1. im Fall eines unbegleiteten Minderjährigen (§ 2 Abs. 1 Z 17) zur Wahrung des Kindeswohls, oder

2. zur Aufrechterhaltung des Privat- und Familienlebens im Sinne des Art. 8 EMRK (§ 11 Abs. 3).

Die Stellung eines solchen Antrages ist nur bis zur Erlassung des Bescheides zulässig. Über diesen Umstand ist der Drittstaatsangehörige zu belehren; § 13 Abs. 3 AVG gilt.

(6) ..."

7 Zur Frage, ob die Verpflichtung des Nachweises von Deutschkenntnissen eine neue Beschränkung darstellt, wird auf die ständige Rechtsprechung des Verwaltungsgerichtshofes hingewiesen, wonach die Stillhalteklausel des Art. 13 ARB 1/80 der Anwendung von neuen Beschränkungen wie etwa eines neu eingeführten Erfordernisses des Nachweises von Deutschkenntnissen für die Ermöglichung des Familiennachzuges für Ehegatten von in Österreich lebenden türkischen Staatsangehörigen entgegensteht (vgl. etwa VwGH 18.4.2018, Ra 2018/22/0004; 24.3.2015, Ro 2014/09/0057).

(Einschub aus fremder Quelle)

/-! setXblk -/
@[simp] theorem State.setXblk_rills (s : State) (k : Nat) (x : Xblk) : (s.setXblk k x).rills = s.rills := rfl
@[simp] theorem State.setXblk_cores (s : State) (k : Nat) (x : Xblk) : (s.setXblk k x).cores = s.cores := rfl
@[simp] theorem State.setXblk_tiles (s : State) (k : Nat) (x : Xblk) : (s.setXblk k x).tiles = s.tiles := rfl
@[simp] theorem State.setXblk_rooms (s : State) (k : Nat) (x : Xblk) : (s.setXblk k x).rooms = s.rooms := rfl
@[simp] theorem State.setXblk_groups (s : State) (k : Nat) (x : Xblk) : (s.setXblk k x).groups = s.groups := rfl
@[simp] theorem State.setXblk_cards (s : State) (k : Nat) (x : Xblk) : (s.setXblk k x).cards = s.cards := rfl
@[simp] theorem State.setXblk_spanReqs (s : State) (k : Nat) (x : Xblk) : (s.setXblk k x).spanReqs = s.spanReqs := rfl
@[simp] theorem State.setXblk_launches (s : State) (k : Nat) (x : Xblk) : (s.setXblk k x).launches = s.launches := rfl
@[simp] theorem State.setXblk_running (s : State) (k : Nat) (x : Xblk) : (s.setXblk k x).running = s.running := rfl
@[simp] theorem State.setXblk_active (s : State) (k : Nat) (x : Xblk) : (s.setXblk k x).active = s.active := rfl
@[simp] theorem State.setXblk_fresh (s : State) (k : Nat) (x : Xblk) : (s.setXblk k x).fresh = s.fresh := rfl
@[simp] theorem State.setXblk_queues (s : State) (k : Nat) (x : Xblk) : (s.setXblk k x).queues = s.queues := rfl
@[simp] theorem State.setXblk_cps (s : State) (k : Nat) (x : Xblk) : (s.setXblk k x).cps = s.cps := rfl
@[simp] theorem State.setXblk_lastGrant (s : State) (k : Nat) (x : Xblk) : (s.setXblk k x).lastGrant = s.lastGrant := rfl
@[simp] theorem State.setXblk_windows (s : State) (k : Nat) (x : Xblk) : (s.setXblk k x).windows = s.windows := rfl
@[simp] theorem State.setXblk_dies (s : State) (k : Nat) (x : Xblk) : (s.setXblk k x).dies = s.dies := rfl
@[simp] theorem State.setXblk_doms (s : State) (k : Nat) (x : Xblk) : (s.setXblk k x).doms = s.doms := rfl
@[simp] theorem State.setXblk_links (s : State) (k : Nat) (x : Xblk) : (s.setXblk k x).links = s.links := rfl
@[simp] theorem State.setXblk_boot (s : State) (k : Nat) (x : Xblk) : (s.setXblk k x).boot = s.boot := rfl
@[simp] theorem State.setXblk_power (s : State) (k : Nat) (x : Xblk) : (s.setXblk k x).power = s.power := rfl
@[simp] theorem State.setXblk_save (s : State) (k : Nat) (x : Xblk) : (s.setXblk k x).save = s.save := rfl
@[simp] theorem State.setXblk_dram (s : State) (k : Nat) (x : Xblk) : (s.setXblk k x).dram = s.dram := rfl
@[simp] theorem State.setXblk_basin (s : State) (k : Nat) (x : Xblk) : (s.setXblk k x).basin = s.basin := rfl
@[simp] theorem State.setXblk_hostMem (s : State) (k : Nat) (x : Xblk) : (s.setXblk k x).hostMem = s.hostMem := rfl
@[simp] theorem State.setXblk_bsize (s : State) (k : Nat) (x : Xblk) : (s.setXblk k x).bsize = s.bsize := rfl
@[simp] theorem State.setXblk_bnext (s : State) (k : Nat) (x : Xblk) : (s.setXblk k x).bnext = s.bnext := rfl
@[simp] theorem State.setXblk_roots (s : State) (k : Nat) (x : Xblk) : (s.setXblk k x).roots = s.roots := rfl
@[simp] theorem State.setXblk_towerTlb (s : State) (k : Nat) (x : Xblk) : (s.setXblk k x).towerTlb = s.towerTlb := rfl
@[simp] theorem State.setXblk_walker (s : State) (k : Nat) (x : Xblk) : (s.setXblk k x).walker = s.walker := rfl
@[simp] theorem State.setXblk_coh (s : State) (k : Nat) (x : Xblk) : (s.setXblk k x).coh = s.coh := rfl
@[simp] theorem State.setXblk_reply (s : State) (k : Nat) (x : Xblk) : (s.setXblk k x).reply = s.reply := rfl
@[simp] theorem State.setXblk_traps (s : State) (k : Nat) (x : Xblk) : (s.setXblk k x).traps = s.traps := rfl
@[simp] theorem State.setXblk_greq (s : State) (k : Nat) (x : Xblk) : (s.setXblk k x).greq = s.greq := rfl
@[simp] theorem State.setXblk_gbusy (s : State) (k : Nat) (x : Xblk) : (s.setXblk k x).gbusy = s.gbusy := rfl
@[simp] theorem State.setXblk_msix (s : State) (k : Nat) (x : Xblk) : (s.setXblk k x).msix = s.msix := rfl
@[simp] theorem State.setXblk_mctp (s : State) (k : Nat) (x : Xblk) : (s.setXblk k x).mctp = s.mctp := rfl
@[simp] theorem State.setXblk_stage (s : State) (k : Nat) (x : Xblk) : (s.setXblk k x).stage = s.stage := rfl
@[simp] theorem State.setXblk_prbank (s : State) (k : Nat) (x : Xblk) : (s.setXblk k x).prbank = s.prbank := rfl
@[simp] theorem State.setXblk_prnew (s : State) (k : Nat) (x : Xblk) : (s.setXblk k x).prnew = s.prnew := rfl
@[simp] theorem State.setXblk_prsent (s : State) (k : Nat) (x : Xblk) : (s.setXblk k x).prsent = s.prsent := rfl
@[simp] theorem State.setXblk_prwait (s : State) (k : Nat) (x : Xblk) : (s.setXblk k x).prwait = s.prwait := rfl
@[simp] theorem State.setXblk_fab (s : State) (k : Nat) (x : Xblk) : (s.setXblk k x).fab = s.fab := rfl
@[simp] theorem State.setXblk_box (s : State) (k : Nat) (x : Xblk) : (s.setXblk k x).box = s.box := rfl
@[simp] theorem State.setXblk_agenda (s : State) (k : Nat) (x : Xblk) : (s.setXblk k x).agenda = s.agenda := rfl
@[simp] theorem State.setXblk_fw (s : State) (k : Nat) (x : Xblk) : (s.setXblk k x).fw = s.fw := rfl
@[simp] theorem State.setXblk_grants (s : State) (k : Nat) (x : Xblk) : (s.setXblk k x).grants = s.grants := rfl
@[simp] theorem State.setXblk_dear (s : State) (k : Nat) (x : Xblk) : (s.setXblk k x).dear = s.dear := rfl
@[simp] theorem State.setXblk_granted (s : State) (k : Nat) (x : Xblk) : (s.setXblk k x).granted = s.granted := rfl
@[simp] theorem State.setXblk_cur (s : State) (k : Nat) (x : Xblk) : (s.setXblk k x).cur = s.cur := rfl
@[simp] theorem State.setXblk_tick (s : State) (k : Nat) (x : Xblk) : (s.setXblk k x).tick = s.tick := rfl
@[simp] theorem State.setXblk_free (s : State) (k : Nat) (x : Xblk) : (s.setXblk k x).free = s.free := rfl

/-! setPeer -/
@[simp] theorem State.setPeer_rills (s : State) (k : Nat) (x : Peer) : (s.setPeer k x).rills = s.rills := rfl
@[simp] theorem State.setPeer_xblks (s : State) (k : Nat) (x : Peer) : (s.setPeer k x).xblks = s.xblks := rfl
@[simp] theorem State.setPeer_cores (s : State) (k : Nat) (x : Peer) : (s.setPeer k x).cores = s.cores := rfl
@[simp] theorem State.setPeer_tiles (s : State) (k : Nat) (x : Peer) : (s.setPeer k x).tiles = s.tiles := rfl
@[simp] theorem State.setPeer_rooms (s : State) (k : Nat) (x : Peer) : (s.setPeer k x).rooms = s.rooms := rfl
@[simp] theorem State.setPeer_groups (s : State) (k : Nat) (x : Peer) : (s.setPeer k x).groups = s.groups := rfl
@[simp] theorem State.setPeer_cards (s : State) (k : Nat) (x : Peer) : (s.setPeer k x).cards = s.cards := rfl
@[simp] theorem State.setPeer_spanReqs (s : State) (k : Nat) (x : Peer) : (s.setPeer k x).spanReqs = s.spanReqs := rfl
@[simp] theorem State.setPeer_launches (s : State) (k : Nat) (x : Peer) : (s.setPeer k x).launches = s.launches := rfl
@[simp] theorem State.setPeer_running (s : State) (k : Nat) (x : Peer) : (s.setPeer k x).running = s.running := rfl
@[simp] theorem State.setPeer_active (s : State) (k : Nat) (x : Peer) : (s.setPeer k x).active = s.active := rfl
@[simp] theorem State.setPeer_fresh (s : State) (k : Nat) (x : Peer) : (s.setPeer k x).fresh = s.fresh := rfl
@[simp] theorem State.setPeer_queues (s : State) (k : Nat) (x : Peer) : (s.setPeer k x).queues = s.queues := rfl
@[simp] theorem State.setPeer_cps (s : State) (k : Nat) (x : Peer) : (s.setPeer k x).cps = s.cps := rfl
@[simp] theorem State.setPeer_lastGrant (s : State) (k : Nat) (x : Peer) : (s.setPeer k x).lastGrant = s.lastGrant := rfl
@[simp] theorem State.setPeer_windows (s : State) (k : Nat) (x : Peer) : (s.setPeer k x).windows = s.windows := rfl
@[simp] theorem State.setPeer_dies (s : State) (k : Nat) (x : Peer) : (s.setPeer k x).dies = s.dies := rfl
@[simp] theorem State.setPeer_doms (s : State) (k : Nat) (x : Peer) : (s.setPeer k x).doms = s.doms := rfl
@[simp] theorem State.setPeer_links (s : State) (k : Nat) (x : Peer) : (s.setPeer k x).links = s.links := rfl
@[simp] theorem State.setPeer_boot (s : State) (k : Nat) (x : Peer) : (s.setPeer k x).boot = s.boot := rfl
@[simp] theorem State.setPeer_power (s : State) (k : Nat) (x : Peer) : (s.setPeer k x).power = s.power := rfl
@[simp] theorem State.setPeer_save (s : State) (k : Nat) (x : Peer) : (s.setPeer k x).save = s.save := rfl
@[simp] theorem State.setPeer_dram (s : State) (k : Nat) (x : Peer) : (s.setPeer k x).dram = s.dram := rfl
@[simp] theorem State.setPeer_basin (s : State) (k : Nat) (x : Peer) : (s.setPeer k x).basin = s.basin := rfl
@[simp] theorem State.setPeer_hostMem (s : State) (k : Nat) (x : Peer) : (s.setPeer k x).hostMem = s.hostMem := rfl
@[simp] theorem State.setPeer_bsize (s : State) (k : Nat) (x : Peer) : (s.setPeer k x).bsize = s.bsize := rfl
@[simp] theorem State.setPeer_bnext (s : State) (k : Nat) (x : Peer) : (s.setPeer k x).bnext = s.bnext := rfl
@[simp] theorem State.setPeer_roots (s : State) (k : Nat) (x : Peer) : (s.setPeer k x).roots = s.roots := rfl
@[simp] theorem State.setPeer_towerTlb (s : State) (k : Nat) (x : Peer) : (s.setPeer k x).towerTlb = s.towerTlb := rfl
@[simp] theorem State.setPeer_walker (s : State) (k : Nat) (x : Peer) : (s.setPeer k x).walker = s.walker := rfl
@[simp] theorem State.setPeer_coh (s : State) (k : Nat) (x : Peer) : (s.setPeer k x).coh = s.coh := rfl
@[simp] theorem State.setPeer_reply (s : State) (k : Nat) (x : Peer) : (s.setPeer k x).reply = s.reply := rfl
@[simp] theorem State.setPeer_traps (s : State) (k : Nat) (x : Peer) : (s.setPeer k x).traps = s.traps := rfl
@[simp] theorem State.setPeer_greq (s : State) (k : Nat) (x : Peer) : (s.setPeer k x).greq = s.greq := rfl
@[simp] theorem State.setPeer_gbusy (s : State) (k : Nat) (x : Peer) : (s.setPeer k x).gbusy = s.gbusy := rfl
@[simp] theorem State.setPeer_msix (s : State) (k : Nat) (x : Peer) : (s.setPeer k x).msix = s.msix := rfl
@[simp] theorem State.setPeer_mctp (s : State) (k : Nat) (x : Peer) : (s.setPeer k x).mctp = s.mctp := rfl
@[simp] theorem State.setPeer_stage (s : State) (k : Nat) (x : Peer) : (s.setPeer k x).stage = s.stage := rfl
@[simp] theorem State.setPeer_prbank (s : State) (k : Nat) (x : Peer) : (s.setPeer k x).prbank = s.prbank := rfl
@[simp] theorem State.setPeer_prnew (s : State) (k : Nat) (x : Peer) : (s.setPeer k x).prnew = s.prnew := rfl
@[simp] theorem State.setPeer_prsent (s : State) (k : Nat) (x : Peer) : (s.setPeer k x).prsent = s.prsent := rfl
@[simp] theorem State.setPeer_prwait (s : State) (k : Nat) (x : Peer) : (s.setPeer k x).prwait = s.prwait := rfl
@[simp] theorem State.setPeer_box (s : State) (k : Nat) (x : Peer) : (s.setPeer k x).box = s.box := rfl
@[simp] theorem State.setPeer_agenda (s : State) (k : Nat) (x : Peer) : (s.setPeer k x).agenda = s.agenda := rfl
@[simp] theorem State.setPeer_fw (s : State) (k : Nat) (x : Peer) : (s.setPeer k x).fw = s.fw := rfl
@[simp] theorem State.setPeer_grants (s : State) (k : Nat) (x : Peer) : (s.setPeer k x).grants = s.grants := rfl
@[simp] theorem State.setPeer_dear (s : State) (k : Nat) (x : Peer) : (s.setPeer k x).dear = s.dear := rfl
@[simp] theorem State.setPeer_granted (s : State) (k : Nat) (x : Peer) : (s.setPeer k x).granted = s.granted := rfl
@[simp] theorem State.setPeer_cur (s : State) (k : Nat) (x : Peer) : (s.setPeer k x).cur = s.cur := rfl
@[simp] theorem State.setPeer_tick (s : State) (k : Nat) (x : Peer) : (s.setPeer k x).tick = s.tick := rfl
@[simp] theorem State.setPeer_free (s : State) (k : Nat) (x : Peer) : (s.setPeer k x).free = s.free := rfl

Der Revisionswerber führt selbst aus, dass das Erfordernis zum Nachweis von Sprachkenntnissen in Österreich erstmals durch das Fremdenrechtsänderungsgesetz 2011 - somit nach Inkrafttreten des ARB 1/80 mit Beitritt Österreichs zur Europäischen Union am 1. Jänner 1995 - eingeführt wurde und somit eine neue Bestimmung darstellt. Dass eine neue Bestimmung (Nachweis einfacher Kenntnisse der Amtssprache vor Einreise in den Mitgliedstaat), die eine Familienzusammenführung erschwert, indem sie die Voraussetzungen für eine erstmalige Aufnahme der Ehegatten türkischer Staatsangehöriger im Hoheitsgebiet des betreffenden Mitgliedstaats im Vergleich zu denjenigen verschärft, die galten, als das Zusatzprotokoll in Kraft trat, auch eine "neue Beschränkung" der Ausübung der Niederlassungsfreiheit durch diese türkischen Staatsangehörigen im Sinn von Art. 41 Abs. 1 des Zusatzprotokolls zum Assoziierungsabkommen (diesem kommt dieselbe Wirkung wie der Stillhalteklausel des Art. 13 ARB 1/80 zu) darstellt, brachte der EuGH im Urteil C-138/13 , Dogan, in Rn. 36 deutlich zum Ausdruck.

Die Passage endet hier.